Oh, and the design, I'm guessing, is a more weatherproof take on the flat leather bottomed Indian moccasin.


----------



## tocqueville (Nov 15, 2009)

So basically they're good for lounging about the house and yard, but not necessarily walking?

All the girls wore them in my school. The preppy boys wore deck shoes. I don't recall seeing men in camp shoes at all. If I recall correctly, I wore Chuck Taylors at the time.


----------



## Starch (Jun 28, 2010)

Just to confirm what people refer to with the phrase "camp sole:" to me, anyway, it's a brownish rubber sole - very similar to a typical Topsider boat-shoe sole, except (going in order from most noticeable difference to least): brown, instead of off-white; no siping; heel is only slightly higher than the sole (a tad less so than a Topsider sole, which is also pretty flat as shoes go); no heel-break; little "scoop out" in center of heel instead.

I'm sort of surprised that someone would take much note of who wears shoes with this sole. Except for the color, one would need to be pretty attentive to tell the difference between it and the brownish sole found on a lots of "non-iconic" boat shoes (Timberlands, for example).

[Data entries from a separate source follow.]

-- ==== Sys2Proof/Tests/Slice0.lean ====
section
/-! SUPPORT. Tests: words and rows decode as the manual writes them, ill-formed terms are refused, small steps give what the
manual says, and for every clause of every statement a state and operands that meet its hypotheses. -/

open Sys2Proof Sys2Proof.Machine

set_option Elab.async false

namespace Sys2Proof.Tests

/-! ### States that the witnesses start from -/

def cqd : QDesc := ⟨0, true, 4, 0, 0, true, 0, 0x10000, 0, 0⟩
def sqd : QDesc := ⟨0, false, 4, 0, 0, false, 0, 0x20000, 0x30000, 0⟩

/-- A function with its admin queue pair and an event queue. -/
def fn1 : Fn := { Fn.reset with
  aqs := sqd, aqc := cqd, aqen := true, even := true, evlsize := 4, evbase := 0x40000,
  sqs := some ⟨sqd, 0, 0, 0, []⟩ :: List.replicate 7 none, cqs := some ⟨cqd, 0, 0, none, false⟩ :: List.replicate 7 none }

/-- Partition 1, running with tile group 0. -/
def part1 : Part := { Part.unused with
  st := .running, groups := [0], quota := ⟨8, 0, 0, 0, 8, 8⟩, entries := 16, handleQ := 4, watts := 54, whorl := none }

/-- A module that Utora runs, at 1 ms, with functions 0 and 1 and partition 1. -/
def base : State := { State.reset with
  time := { TimeU.reset with now := 1000000 },
  io := { IoU.reset with perst := false, linkUp := true, inputOn := true },
  boot := { BootU.reset with phase := .utora, fw := 2, level := 1, resvT2 := true, restT2 := true },
  fns := fn1 :: fn1 :: List.replicate 30 Fn.reset,
  parts := Part.zero :: part1 :: List.replicate 30 Part.unused,
  groups := ⟨.assigned, 1⟩ :: List.replicate 23 ⟨.free, 0⟩ }

def q0 : QId := ⟨0, 0⟩
def q1 : QId := ⟨1, 0⟩

/-- A submission entry of a command for a partition. -/
def entryOf (c : HostCmd) (p : Nat) : SubEntry := ⟨BitVec.ofNat 128 (Machine.opcOf c + 2 ^ 24 * p + 2 ^ 32 * 112), 0, [], true, c⟩

/-- An entry whose parameters are extended, 1 MiB of them. -/
def bigEntry (c : HostCmd) (p : Nat) : SubEntry :=
  ⟨BitVec.ofNat 128 (Machine.opcOf c + 2 ^ 16 + 2 ^ 24 * p + 2 ^ 32 * 1048576), 0, [], true, c⟩

/-- The record of an accepted command. -/
def recOf (q : QId) (c : HostCmd) (p : Nat) (st : JState) : JRec := ⟨q, 0, entryOf c p, st, 0, 0, 0, 0, 0, [], [], 0⟩

/-- The header of a configuration record of that sequence number, serial number and security version. -/
def cfgOf (seq serial minsvn : Nat) : ConfigP :=
  ⟨leBytes 64 (packFields [⟨0, 16, 1⟩, ⟨32, 32, seq⟩, ⟨64, 64, serial⟩, ⟨128, 32, minsvn⟩]), true⟩

/-- The state with one command accepted at the head of a queue. -/
def given (s : State) (q : QId) (c : HostCmd) (p : Nat) : State := s.withJournal [recOf q c p .accepted]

I think the camp sole works fine for walking. As dmac notes, it's functionally well-nigh-identical to a Topsider sole, except perhaps on a wet boat deck (and maybe not even then, if it's a modern fiberglass boat deck with the traction stuff on it).

Deck shoes (assuming we're talking about Topsider-esque shoes) _are_ bluchers. They're not wildly different(1) from the LL Bean-esque camp mocs, and both always seemed to be worn by approximately(2) the same group of people in my experience.

Incidentally, the old-style camp sole, or a pretty close version of it, still appears on the LL Bean signature moc.

(1) Differences:
- The sole color, though not really, as lots of boat shoes also have brown sole (or non-white, anyway)
- Details of the sole that you'd really only notice if you were holding the shoes in your hand ... and how often do you hold other people's shod feet in your hand, even if they are preppy girls?
- Absence of the lace around the heel on boat shoes (really the only definitive difference).
- Tendency to have more eyelets, though there are camp mocs with just four.
- Tendency to have boot-style orange laces, rather than leather laces, though people change them.
- Tendency toward different leather (darker, pebble-grain), though the classes of shoes overlap here.
- Details of construction, though there are as many - if not more - differences among different brands of boat shoes.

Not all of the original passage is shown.